The story of the crime needed only the testimony of a disinterested witness to make it complete. That came from the lips of a man named Louis Miller. He said:
“I was over in the office of Shellabarger’s livery stable. I heard some noise and when I opened the door and went out on the street I heard a woman halloo. I went over to Huston’s corner and asked some boys who were standing there to go over to Ritter’s. I went across the street and stood with one foot in the gutter and one on the pavement at Ritter’s. I saw Dernier and defendant come out of the door. I saw defendant using a knife and I cried out ‘You’ll kill that man!’ Defendant has one arm around Dernier’s neck and cut repeatedly with the other hand. The man who owns the house then ran up and the last time that defendant was going to strike he (Ritter) jerked the knife out of his hand. The defendant ran, and I followed him. He ran up Jefferson to the alley, and then through the alley to St. Clair st. and down St. Clair to Sixth. I stopped there for I saw I could not catch up with him.”
The story of the tragedy had been told and the mayor “thinking that the presumption was strong” that a murder had been committed, remanded Allen to the county jail without privilege of bail.

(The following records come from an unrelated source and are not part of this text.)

theorem follows_tryReady {a s : State} (h : Follows a s) (k : Nat) :
    Follows a (State.tryReady s k) := by
  unfold State.tryReady
  repeat' first
    | with_reducible assumption | with_reducible apply follows_pauseFor | with_reducible apply follows_prologueStart
    | with_reducible apply follows_setSpanState | with_reducible apply follows_settle | with_reducible apply follows_supEvent
    | with_reducible apply follows_tryOpen | with_reducible apply follows_event | with_reducible apply follows_foldl
    | with_reducible apply follows_ite | split | (intro t x ht; try dsimp only) | (intro t ht; try dsimp only) | (intro v; try beta_reduce)
    | dsimp only

theorem follows_sendLoaded {a s : State} (h : Follows a s) (k : Nat) :
    Follows a (State.sendLoaded s k) := by
  unfold State.sendLoaded
  repeat' first
    | with_reducible assumption | with_reducible apply follows_send | with_reducible apply follows_ite | split | (intro t x ht; try dsimp only)
    | (intro t ht; try dsimp only) | (intro v; try beta_reduce) | dsimp only

theorem follows_specClear {a s : State} (h : Follows a s) (k : Nat) :
    Follows a (State.specClear s k) := by
  unfold State.specClear
  repeat' first
    | with_reducible assumption | with_reducible apply follows_setReg | with_reducible apply follows_foldl | with_reducible apply follows_ite | split
    | (intro t x ht; try dsimp only) | (intro t ht; try dsimp only) | (intro v; try beta_reduce) | dsimp only

theorem follows_discardSpan {a s : State} (h : Follows a s) (k : Nat) :
    Follows a (State.discardSpan s k) := by
  unfold State.discardSpan
  repeat' first
    | with_reducible assumption | with_reducible apply follows_modSpan | with_reducible apply follows_specClear | with_reducible apply follows_ite
    | split | (intro t x ht; try dsimp only) | (intro t ht; try dsimp only) | (intro v; try beta_reduce) | dsimp only

theorem follows_switchRef {a s : State} (h : Follows a s) (b : Bool) :
    Follows a (State.switchRef s b) := by
  unfold State.switchRef
  repeat' first
    | with_reducible assumption | with_reducible apply follows_bump | with_reducible apply follows_modClocks | with_reducible apply follows_supEvent
    | with_reducible apply follows_event | with_reducible apply follows_ite | split | (intro t x ht; try dsimp only) | (intro t ht; try dsimp only)
    | (intro v; try beta_reduce) | dsimp only

theorem follows_relocksLost {a s : State} (h : Follows a s)  :
    Follows a (State.relocksLost s) := by
  unfold State.relocksLost
  repeat' first
    | with_reducible assumption | with_reducible apply follows_modClock | with_reducible apply follows_foldl | with_reducible apply follows_ite
    | split | (intro t x ht; try dsimp only) | (intro t ht; try dsimp only) | (intro v; try beta_reduce) | dsimp only

theorem follows_reselect {a s : State} (h : Follows a s)  :
    Follows a (State.reselect s) := by
  unfold State.reselect
  repeat' first
    | with_reducible assumption | with_reducible apply follows_modClocks | with_reducible apply follows_relocksLost
    | with_reducible apply follows_supEvent | with_reducible apply follows_switchRef | with_reducible apply follows_event
    | with_reducible apply follows_ite | split | (intro t x ht; try dsimp only) | (intro t ht; try dsimp only) | (intro v; try beta_reduce)
    | dsimp only

theorem follows_forcedDone {a s : State} (h : Follows a s) (f : Nat) :
    Follows a (State.forcedDone s f) := by
  unfold State.forcedDone
  repeat' first
    | with_reducible assumption | with_reducible apply follows_modClock | with_reducible apply follows_modPower
    | with_reducible apply follows_pointReached | with_reducible apply follows_ite | split | (intro t x ht; try dsimp only)
    | (intro t ht; try dsimp only) | (intro v; try beta_reduce) | dsimp only

theorem follows_drawDone {a s : State} (h : Follows a s) (f : Nat) (p : Nat) :
    Follows a (State.drawDone s f p) := by
  unfold State.drawDone
  repeat' first
    | with_reducible assumption | with_reducible apply follows_modPower | with_reducible apply follows_pointReached
    | with_reducible apply follows_setAclk | with_reducible apply follows_ite | split | (intro t x ht; try dsimp only) | (intro t ht; try dsimp only)
    | (intro v; try beta_reduce) | dsimp only

theorem follows_timersTry {a s : State} (h : Follows a s) (f : Nat) :
    Follows a (State.timersTry s f) := by
  unfold State.timersTry
  repeat' first
    | with_reducible assumption | with_reducible apply follows_moverTry | with_reducible apply follows_foldl | with_reducible apply follows_ite
    | split | (intro t x ht; try dsimp only) | (intro t ht; try dsimp only) | (intro v; try beta_reduce) | dsimp only
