theorem follows_modStream {a s : State} (h : Follows a s) (i : Nat) (g : Stream → Stream) :
    Follows a (State.modStream s i g) := by
  unfold State.modStream
  repeat' first
    | with_reducible assumption | with_reducible apply follows_modPorts | with_reducible apply follows_ite | split | (intro t ht; exact ht)
    | (intro t x ht; try dsimp only) | (intro t ht; try dsimp only) | (intro v; try beta_reduce) | dsimp only

theorem follows_streamOut {a s : State} (h : Follows a s) (x : Stream) (rtcp : Nat) (l : List Byte) :
    Follows a (State.streamOut s x rtcp l) := by
  unfold State.streamOut
  repeat' first
    | with_reducible assumption | with_reducible apply follows_frameOut | with_reducible apply follows_ite | split | (intro t x ht; try dsimp only)
    | (intro t ht; try dsimp only) | (intro v; try beta_reduce) | dsimp only

theorem follows_streamSet {a s : State} (h : Follows a s) (i : Nat) (l : List Byte) :
    Follows a (State.streamSet s i l) := by
  unfold State.streamSet
  repeat' first
    | with_reducible assumption | with_reducible apply follows_modPorts | with_reducible apply follows_nextFree
    | with_reducible apply follows_streamOut | with_reducible apply follows_ite | split | (intro t ht; exact ht) | (intro t x ht; try dsimp only)
    | (intro t ht; try dsimp only) | (intro v; try beta_reduce) | dsimp only

theorem follows_rtpTaken {a s : State} (h : Follows a s) (x : Stream) (p : RtpPkt) :
    Follows a (State.rtpTaken s x p) := by
  unfold State.rtpTaken
  repeat' first
    | with_reducible assumption | with_reducible apply follows_modStream | with_reducible apply follows_ite | split | (intro t ht; exact ht)
    | (intro t x ht; try dsimp only) | (intro t ht; try dsimp only) | (intro v; try beta_reduce) | dsimp only

theorem follows_streamSend {a s : State} (h : Follows a s) (d : List Byte) (block : List Byte) (x : Stream) (t : Nat) :
    Follows a (State.streamSend s d block x t) := by
  unfold State.streamSend
  repeat' first
    | with_reducible assumption | with_reducible apply follows_modStream | with_reducible apply follows_streamOut | with_reducible apply follows_ite
    | split | (intro t ht; exact ht) | (intro t x ht; try dsimp only) | (intro t ht; try dsimp only) | (intro v; try beta_reduce) | dsimp only

theorem follows_streamSent {a s : State} (h : Follows a s) (d : List Byte) (block : List Byte) (x : Stream) (t : Nat) :
    Follows a (State.streamSent s d block x t) := by
  unfold State.streamSent
  repeat' first
    | with_reducible assumption | with_reducible apply follows_streamSend | with_reducible apply follows_ite | split | (intro t x ht; try dsimp only)
    | (intro t ht; try dsimp only) | (intro v; try beta_reduce) | dsimp only
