-- ==== Sys2Proof/Laws/FollowsCmds1.lean ====
section
/-! SUPPORT. `Follows` of the commands, part 1 of 3. -/

set_option linter.all false

namespace Sys2Proof.Machine

theorem follows_execPass {a s : State} (h : Follows a s) (h' : Hdr) (o : PassOp) :
    FollowsNext a (execPass h' o s) := by
  unfold execPass
  repeat' first
    | with_reducible assumption | with_reducible apply follows_issue | with_reducible apply follows_runPass | with_reducible apply follows_withRows
    | with_reducible apply follows_next | with_reducible apply follows_ite | split | (intro t x ht; try dsimp only) | (intro t ht; try dsimp only)
    | (intro v; try beta_reduce) | dsimp only

theorem follows_execChecksumVerdict {a s : State} (h : Follows a s) (f : FieldId) (pass : BitVec 16) (faults : List CellFault) :
    FollowsNext a (execChecksumVerdict f pass faults s) := by
  unfold execChecksumVerdict
  repeat' first
    | with_reducible assumption | with_reducible apply follows_bump | with_reducible apply follows_chargePier | with_reducible apply follows_event
    | with_reducible apply follows_failed | with_reducible apply follows_modArray | with_reducible apply follows_modSeq
    | with_reducible apply follows_setReg | with_reducible apply follows_settle | with_reducible apply follows_wakeWaiting
    | with_reducible apply follows_foldl | with_reducible apply follows_next | with_reducible apply follows_ite | split
    | (intro t x ht; try dsimp only) | (intro t ht; try dsimp only) | (intro v; try beta_reduce) | dsimp only

theorem follows_execSpinThresholdExpiry {a s : State} (h : Follows a s) (f : FieldId) :
    FollowsNext a (execSpinThresholdExpiry f s) := by
  unfold execSpinThresholdExpiry
  repeat' first
    | with_reducible assumption | with_reducible apply follows_spinTo | with_reducible apply follows_next | with_reducible apply follows_ite | split
    | (intro t x ht; try dsimp only) | (intro t ht; try dsimp only) | (intro v; try beta_reduce) | dsimp only

theorem follows_execSpinRampEnd {a s : State} (h : Follows a s) (f : FieldId) :
    FollowsNext a (execSpinRampEnd f s) := by
  unfold execSpinRampEnd
  repeat' first
    | with_reducible assumption | with_reducible apply follows_spinTo | with_reducible apply follows_next | with_reducible apply follows_ite | split
    | (intro t x ht; try dsimp only) | (intro t ht; try dsimp only) | (intro v; try beta_reduce) | dsimp only

theorem follows_execPreRampDone {a s : State} (h : Follows a s) (f : FieldId) :
    FollowsNext a (execPreRampDone f s) := by
  unfold execPreRampDone
  repeat' first
    | with_reducible assumption | with_reducible apply follows_spinTo | with_reducible apply follows_next | with_reducible apply follows_ite | split
    | (intro t x ht; try dsimp only) | (intro t ht; try dsimp only) | (intro v; try beta_reduce) | dsimp only

theorem follows_execGo {a s : State} (h : Follows a s) (p : Pkt) (f : FieldId) (ch : Idx16) : FollowsNext a (execGo p f ch s) :=
  follows_next (follows_carried h _ _ _ _ fun _ hv => follows_windowWrite hv _ _ _ _ _ _ fun t u ht e => 
    by cases e; exact follows_moverGo ht _ _)

theorem follows_execArmShadow {a s : State} (h : Follows a s) (p : Pkt) (f : FieldId) (ch : Idx16) : FollowsNext a (execArmShadow p f ch s) :=
  follows_next (follows_carried h _ _ _ _ fun _ hv => follows_windowWrite hv _ _ _ _ _ _ fun t u ht e => 
    follows_moverArm _ _ ht u e)

theorem follows_execStop {a s : State} (h : Follows a s) (p : Pkt) (f : FieldId) (ch : Idx16) : FollowsNext a (execStop p f ch s) :=
  follows_next (follows_carried h _ _ _ _ fun _ hv => follows_windowWrite hv _ _ _ _ _ _ fun t u ht e => 
    by cases e; exact follows_moverStop ht _ _)

theorem follows_execClear {a s : State} (h : Follows a s) (p : Pkt) (f : FieldId) (ch : Idx16) : FollowsNext a (execClear p f ch s) :=
  follows_next (follows_carried h _ _ _ _ fun _ hv => follows_windowWrite hv _ _ _ _ _ _ fun t u ht e => 
    by cases e; exact follows_moverClear ht _ _)

theorem follows_execRegisterSetWrite {a s : State} (h : Follows a s) (p : Pkt) (f : FieldId) (ch : Idx16) (shadow : Bool) (offset : BitVec 6) (bytes : List Byte) :
    FollowsNext a (execRegisterSetWrite p f ch shadow offset bytes s) :=
  follows_next (follows_carried h _ _ _ _ fun _ hv => follows_windowWrite hv _ _ _ _ _ _ fun t u ht e => 
    follows_moverSetWrite _ _ _ _ _ ht u e)

theorem follows_execMoverTimer {a s : State} (h : Follows a s) (f : FieldId) (ch : Idx16) :
    FollowsNext a (execMoverTimer f ch s) := by
  unfold execMoverTimer
  repeat' first
    | with_reducible assumption | with_reducible apply follows_moverStart | with_reducible apply follows_next | with_reducible apply follows_ite
    | split | (intro t x ht; try dsimp only) | (intro t ht; try dsimp only) | (intro v; try beta_reduce) | dsimp only

theorem follows_execMoverResume {a s : State} (h : Follows a s) (f : FieldId) (ch : Idx16) :
    FollowsNext a (execMoverResume f ch s) := by
  unfold execMoverResume
  repeat' first
    | with_reducible assumption | with_reducible apply follows_modMover | with_reducible apply follows_next | with_reducible apply follows_ite | split
    | (intro t x ht; try dsimp only) | (intro t ht; try dsimp only) | (intro v; try beta_reduce) | dsimp only

theorem follows_execMoverLastWrite {a s : State} (h : Follows a s) (f : FieldId) (ch : Idx16) :
    FollowsNext a (execMoverLastWrite f ch s) := by
  unfold execMoverLastWrite
  repeat' first
    | with_reducible assumption | with_reducible apply follows_atMoverLastWrite | with_reducible apply follows_next | with_reducible apply follows_ite
    | split | (intro t x ht; try dsimp only) | (intro t ht; try dsimp only) | (intro v; try beta_reduce) | dsimp only

theorem follows_execMoverComplete {a s : State} (h : Follows a s) (f : FieldId) (ch : Idx16) :
    FollowsNext a (execMoverComplete f ch s) := by
  unfold execMoverComplete
  repeat' first
    | with_reducible assumption | with_reducible apply follows_moverDone | with_reducible apply follows_next | with_reducible apply follows_ite
    | split | (intro t x ht; try dsimp only) | (intro t ht; try dsimp only) | (intro v; try beta_reduce) | dsimp only

theorem follows_execMoverStopped {a s : State} (h : Follows a s) (f : FieldId) (ch : Idx16) :
    FollowsNext a (execMoverStopped f ch s) := by
  unfold execMoverStopped
  repeat' first
    | with_reducible assumption | with_reducible apply follows_moverHalt | with_reducible apply follows_next | with_reducible apply follows_ite
    | split | (intro t x ht; try dsimp only) | (intro t ht; try dsimp only) | (intro v; try beta_reduce) | dsimp only
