theorem follows_execActivationStart {a s : State} (h : Follows a s)  :
    FollowsNext a (execActivationStart s) := by
  unfold execActivationStart
  repeat' first
    | with_reducible assumption | with_reducible apply follows_activateNext | with_reducible apply follows_modBoot
    | with_reducible apply follows_setUpdate | with_reducible apply follows_next | with_reducible apply follows_ite | split
    | (intro t x ht; try dsimp only) | (intro t ht; try dsimp only) | (intro v; try beta_reduce) | dsimp only

theorem follows_execFieldRestart {a s : State} (h : Follows a s) (f : FieldId) :
    FollowsNext a (execFieldRestart f s) := by
  unfold execFieldRestart
  repeat' first
    | with_reducible assumption | with_reducible apply follows_activateNext | with_reducible apply follows_rollbackNext
    | with_reducible apply follows_next | with_reducible apply follows_ite | split | (intro t x ht; try dsimp only) | (intro t ht; try dsimp only)
    | (intro v; try beta_reduce) | dsimp only

theorem follows_execRestartKeystoneTimeout {a s : State} (h : Follows a s) (sp : SpanId) :
    FollowsNext a (execRestartKeystoneTimeout sp s) := by
  unfold execRestartKeystoneTimeout
  repeat' first
    | with_reducible assumption | with_reducible apply follows_abortQuorum | with_reducible apply follows_pauseNow
    | with_reducible apply follows_settle | with_reducible apply follows_next | with_reducible apply follows_ite | split
    | (intro t x ht; try dsimp only) | (intro t ht; try dsimp only) | (intro v; try beta_reduce) | dsimp only

theorem follows_execFieldRestartDone {a s : State} (h : Follows a s) (f : FieldId) :
    FollowsNext a (execFieldRestartDone f s) := by
  unfold execFieldRestartDone
  repeat' first
    | with_reducible assumption | with_reducible apply follows_imageReload | with_reducible apply follows_modBoot
    | with_reducible apply follows_modField | with_reducible apply follows_modSpan | with_reducible apply follows_newEpoch
    | with_reducible apply follows_powerUpdate | with_reducible apply follows_restartUnmark | with_reducible apply follows_rollbackCheck
    | with_reducible apply follows_setFieldState | with_reducible apply follows_setUpdate | with_reducible apply follows_settle
    | with_reducible apply follows_supEvent | with_reducible apply follows_event | with_reducible apply follows_next
    | with_reducible apply follows_ite | split | (intro t x ht; try dsimp only) | (intro t ht; try dsimp only) | (intro v; try beta_reduce)
    | dsimp only

theorem follows_execFieldRestartTimeout {a s : State} (h : Follows a s) (f : FieldId) :
    FollowsNext a (execFieldRestartTimeout f s) := by
  unfold execFieldRestartTimeout
  repeat' first
    | with_reducible assumption | with_reducible apply follows_chargeOpen | with_reducible apply follows_rollBack
    | with_reducible apply follows_rollbackCheck | with_reducible apply follows_settle | with_reducible apply follows_next
    | with_reducible apply follows_ite | split | (intro t x ht; try dsimp only) | (intro t ht; try dsimp only) | (intro v; try beta_reduce)
    | dsimp only
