theorem follows_execSpinEnable {a s : State} (h : Follows a s) (r : Req) (f : FieldId) (value : List Byte) :
    FollowsNext a (execSpinEnable r f value s) := by
  unfold execSpinEnable
  repeat' first
    | with_reducible assumption | with_reducible apply follows_ask | with_reducible apply follows_next | with_reducible apply follows_ite | split
    | (intro t x ht; try dsimp only) | (intro t ht; try dsimp only) | (intro v; try beta_reduce) | dsimp only

theorem follows_execBankPower {a s : State} (h : Follows a s) (r : Req) (f : FieldId) (value : List Byte) :
    FollowsNext a (execBankPower r f value s) := by
  unfold execBankPower
  repeat' first
    | with_reducible assumption | with_reducible apply follows_ask | with_reducible apply follows_next | with_reducible apply follows_ite | split
    | (intro t x ht; try dsimp only) | (intro t ht; try dsimp only) | (intro v; try beta_reduce) | dsimp only

theorem follows_execRetireUnit {a s : State} (h : Follows a s) (r : Req) (value : List Byte) :
    FollowsNext a (execRetireUnit r value s) := by
  unfold execRetireUnit
  repeat' first
    | with_reducible assumption | with_reducible apply follows_ask | with_reducible apply follows_next | with_reducible apply follows_ite | split
    | (intro t x ht; try dsimp only) | (intro t ht; try dsimp only) | (intro v; try beta_reduce) | dsimp only

theorem follows_execHistoryClear {a s : State} (h : Follows a s) (r : Req) (value : List Byte) :
    FollowsNext a (execHistoryClear r value s) := by
  unfold execHistoryClear
  repeat' first
    | with_reducible assumption | with_reducible apply follows_ask | with_reducible apply follows_next | with_reducible apply follows_ite | split
    | (intro t x ht; try dsimp only) | (intro t ht; try dsimp only) | (intro v; try beta_reduce) | dsimp only

theorem follows_execVminClear {a s : State} (h : Follows a s) (r : Req) (f : FieldId) (value : List Byte) :
    FollowsNext a (execVminClear r f value s) := by
  unfold execVminClear
  repeat' first
    | with_reducible assumption | with_reducible apply follows_ask | with_reducible apply follows_next | with_reducible apply follows_ite | split
    | (intro t x ht; try dsimp only) | (intro t ht; try dsimp only) | (intro v; try beta_reduce) | dsimp only

theorem follows_execGuardBand {a s : State} (h : Follows a s) (r : Req) (value : List Byte) :
    FollowsNext a (execGuardBand r value s) := by
  unfold execGuardBand
  repeat' first
    | with_reducible assumption | with_reducible apply follows_ask | with_reducible apply follows_next | with_reducible apply follows_ite | split
    | (intro t x ht; try dsimp only) | (intro t ht; try dsimp only) | (intro v; try beta_reduce) | dsimp only

theorem follows_execPowerCap {a s : State} (h : Follows a s) (r : Req) (value : List Byte) :
    FollowsNext a (execPowerCap r value s) := by
  unfold execPowerCap
  repeat' first
    | with_reducible assumption | with_reducible apply follows_ask | with_reducible apply follows_next | with_reducible apply follows_ite | split
    | (intro t x ht; try dsimp only) | (intro t ht; try dsimp only) | (intro v; try beta_reduce) | dsimp only

theorem follows_execPierPowerRequest {a s : State} (h : Follows a s) (r : Req) (f : FieldId) (value : List Byte) :
    FollowsNext a (execPierPowerRequest r f value s) := by
  unfold execPierPowerRequest
  repeat' first
    | with_reducible assumption | with_reducible apply follows_ask | with_reducible apply follows_next | with_reducible apply follows_ite | split
    | (intro t x ht; try dsimp only) | (intro t ht; try dsimp only) | (intro v; try beta_reduce) | dsimp only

The crime created widespread excitement in Dayton at the time, since murders were far from numerous in those days. In fact, up to that time there had been but two murders for which capital punishment was inflicted. The first was the hanging of John McAfee on March 25, 1825, that event marking the first execution in the county. The second crime for which the death penalty was exacted was when Francis Dick murdered his mother-in-law. He was hung on the second Friday in September, 1854, less than three years before the event detailed above.
Apparently, Montgomery co. citizens were not eager to witness a repetition of that performance. And since premeditation could not be shown, and there had been a struggle during the commission of the crime, Allen escaped with his life. But he spent a long term of years in the state penitentiary.